## Task to carry out
Your answer should be the line containing "have kept : setIfId" and each line after it through the end of the data below, repeated exactly.

________________________

/-! ## All sixty instructions -/

theorem exec_inRegisters (hq : s.quiet) (i : Instr) (pass : memActOf i = .pass) (other : isSystem i = false) :
    exec i s = .next (writeback (memoryStage (executed i s))).1 := by
  cases i
  case add | sub | mul | mulh | div | mod | and | or | xor | not | shl | shr | sar | rol | ror =>
    rw [InRegisters.stages_alu ⟨rfl, rfl, rfl, rfl⟩ hq rfl rfl]
    rfl
  case cmp | test =>
    rw [InRegisters.stages_compare ⟨rfl, rfl, rfl, rfl⟩ hq rfl rfl]
    rfl
  case ld rd rs1 imm =>
    have hc : computeAt (.ld rd rs1 imm) s = { computesNothing s.pc with result := (simm16 imm).setWidth 256 } := rfl
    rw [InRegisters.stages (vector := false) ⟨rfl, rfl, rfl, rfl⟩ hq hc]
    simp only [destOf, commitDest_gDest, setWidth_setWidth_word, exec, execLd, advance, setX_eq]
    rfl
  case nop =>
    rw [InRegisters.stages (vector := false) ⟨rfl, rfl, rfl, rfl⟩ hq rfl]
    rfl
  case vadd | vsub | vmul | vmulh | vdiv | vmod | vand | vor | vxor | vnot | vshl | vshr | vsar | vrol | vror |
      vaddf64 | vsubf64 | vmulf64 | vfmaf64 =>
    rw [InRegisters.stages_vector ⟨rfl, rfl, rfl, rfl⟩ hq rfl rfl]
    rfl
  case beq | bne | blt | bge | bltu | bgeu | jmp | ret =>
    rw [stages_of_transfer hq rfl rfl rfl rfl]
    rfl
  case call imm =>
    rw [stages_of_call hq]
    rfl
  case lb | lh | lw | ldd | vload | sb | sh | sw | st | vstore => cases pass
  case syscall | halt | iret => cases other

theorem exec_of_load (hq : s.quiet) {n : Nat} {extend : VWord → VWord} {commit : VWord → State → State}
    (load : memActOf i = .load n extend) (run : exec i s = loadWith commit (computeAt i s).ea n s)
    (commits : ∀ val t, commitWb { passOn (exMemOf i s.pc (computeAt i s)) with result := extend val } t =
      countRetired (commit val t))
    (pc : ∀ val t, (commit val t).pc = t.pc) : exec i s = .next (writeback (memoryStage (executed i s))).1 := by
  have next : (computeAt i s).next = s.pc + 4 := by cases i <;> cases load <;> rfl
  have kept := memRead_left_pc s (computeAt i s).ea n
  rw [stages_of_load hq load, run, loadWith]
  cases hr : memRead s (computeAt i s).ea n with
  | raised x t => rfl
  | done val t =>
    rw [hr] at kept
    have at_pc : (commit val (countMemOp t)).pc = s.pc := (pc val _).trans kept
    simp only [commits, next, advance, countRetired_pc, at_pc]

theorem exec_of_store (hq : s.quiet) {n : Nat} {retire : State → State}
    (store : memActOf i = .store n)
    (run : exec i s = storeWith retire (computeAt i s).ea n (computeAt i s).sdata s)
    (commits : ∀ t, commitWb (passOn (exMemOf i s.pc (computeAt i s))) t = retire t)
    (pc : ∀ t, (retire t).pc = t.pc) : exec i s = .next (writeback (memoryStage (executed i s))).1 := by
  have next : (computeAt i s).next = s.pc + 4 := by cases i <;> cases store <;> rfl
  have kept := memWrite_left_pc s (computeAt i s).ea n (computeAt i s).sdata
  rw [stages_of_store hq store, run, storeWith]
  cases hr : memWrite s (computeAt i s).ea n (computeAt i s).sdata with
  | raised x t => rfl
  | done _ t =>
    rw [hr] at kept
    have at_pc : (retire (countMemOp t)).pc = s.pc := (pc _).trans kept
    simp only [commits, next, advance, at_pc]

theorem exec_scalarLoad_stages (hq : s.quiet) {rd rs1 : Reg} {imm : BitVec 16} {n : Nat}
    (hi : Claims.ScalarLoad rd rs1 imm i n) : exec i s = .next (writeback (memoryStage (executed i s))).1 := by
  have ea : (computeAt i s).ea = Claims.address s rs1 imm := by cases hi <;> rfl
  have load : memActOf i = scalarLoad n := by cases hi <;> rfl
  refine exec_of_load hq load ((Claims.exec_scalarLoad hi s).trans (by rw [ea])) (fun val t => ?_) fun val t => setX_pc _ _ t
  have gdest : commitWb { passOn (exMemOf i s.pc (computeAt i s)) with result := (loadedWord n val).setWidth 256 } t =
      countRetired (commitDest (gDest rd) ((loadedWord n val).setWidth 256) t) := by cases hi <;> rfl
  rw [gdest, commitDest_gDest, setWidth_setWidth_word]

theorem exec_scalarStore_stages (hq : s.quiet) {rd rs1 : Reg} {imm : BitVec 16} {n : Nat}
    (hi : Claims.ScalarStore rd rs1 imm i n) : exec i s = .next (writeback (memoryStage (executed i s))).1 := by
  have store : memActOf i = .store n := by cases hi <;> rfl
  have run : exec i s = storeWith countRetired (computeAt i s).ea n (computeAt i s).sdata s := by cases hi <;> rfl
  have commits (t : State) : commitWb (passOn (exMemOf i s.pc (computeAt i s))) t = countRetired t := by
    cases hi <;> rfl
  exact exec_of_store hq store run commits fun t => rfl

theorem exec_system_stages (hq : s.quiet) (system : isSystem i = true) :
    exec i s = .next (writeback (memoryStage (executed i s))).1 := by
  rw [stages_of_system hq system]
  cases i <;> cases system
  case syscall => rfl
  case halt imm =>
    simp only [exec, execHalt]
    cases retireExc (.halt imm) s <;> rfl
  case iret imm =>
    simp only [exec, execIret]
    cases retireExc (.iret imm) s <;> rfl

/-- On a quiet machine an instruction means what Memory and Writeback make of what Execute computed for it. -/
theorem exec_eq_stages (hq : s.quiet) (i : Instr) : exec i s = .next (writeback (memoryStage (executed i s))).1 := by
  cases i
  case lb => exact exec_scalarLoad_stages hq .lb
  case lh => exact exec_scalarLoad_stages hq .lh
  case lw => exact exec_scalarLoad_stages hq .lw
  case ldd => exact exec_scalarLoad_stages hq .ldd
  case vload vd rs1 imm => exact exec_of_load hq rfl (Claims.exec_vload vd rs1 imm s) (fun _ _ => rfl) fun _ _ => rfl
  case sb => exact exec_scalarStore_stages hq .sb
  case sh => exact exec_scalarStore_stages hq .sh
  case sw => exact exec_scalarStore_stages hq .sw
  case st => exact exec_scalarStore_stages hq .st
  case vstore vd rs1 imm => exact exec_of_store hq rfl (Claims.exec_vstore vd rs1 imm s) (fun _ => rfl) fun _ => rfl
  case syscall | halt | iret => exact exec_system_stages hq rfl
  all_goals exact exec_inRegisters hq _ rfl rfl

/-! ## Execute of an instruction alone -/

/-- With nothing behind the instruction a redirect only moves `PC` (50_pipeline.md R337). -/
theorem redirect_of_empty {p : Word} (next : Word) (at_p : s.pc = p) (empty : s.latches.ifId = none) :
    redirect p next s = setPc next s := by
  have kept : setIfId none s = s := by rw [← empty]; rfl
  unfold redirect
  split
  · rw [kept]
  · rename_i right
    rw [not_not.mp right, ← at_p]
    rfl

________________________

## Reply to the exercise
  have kept : setIfId none s = s := by rw [← empty]; rfl
  unfold redirect
  split
  · rw [kept]
  · rename_i right
    rw [not_not.mp right, ← at_p]
    rfl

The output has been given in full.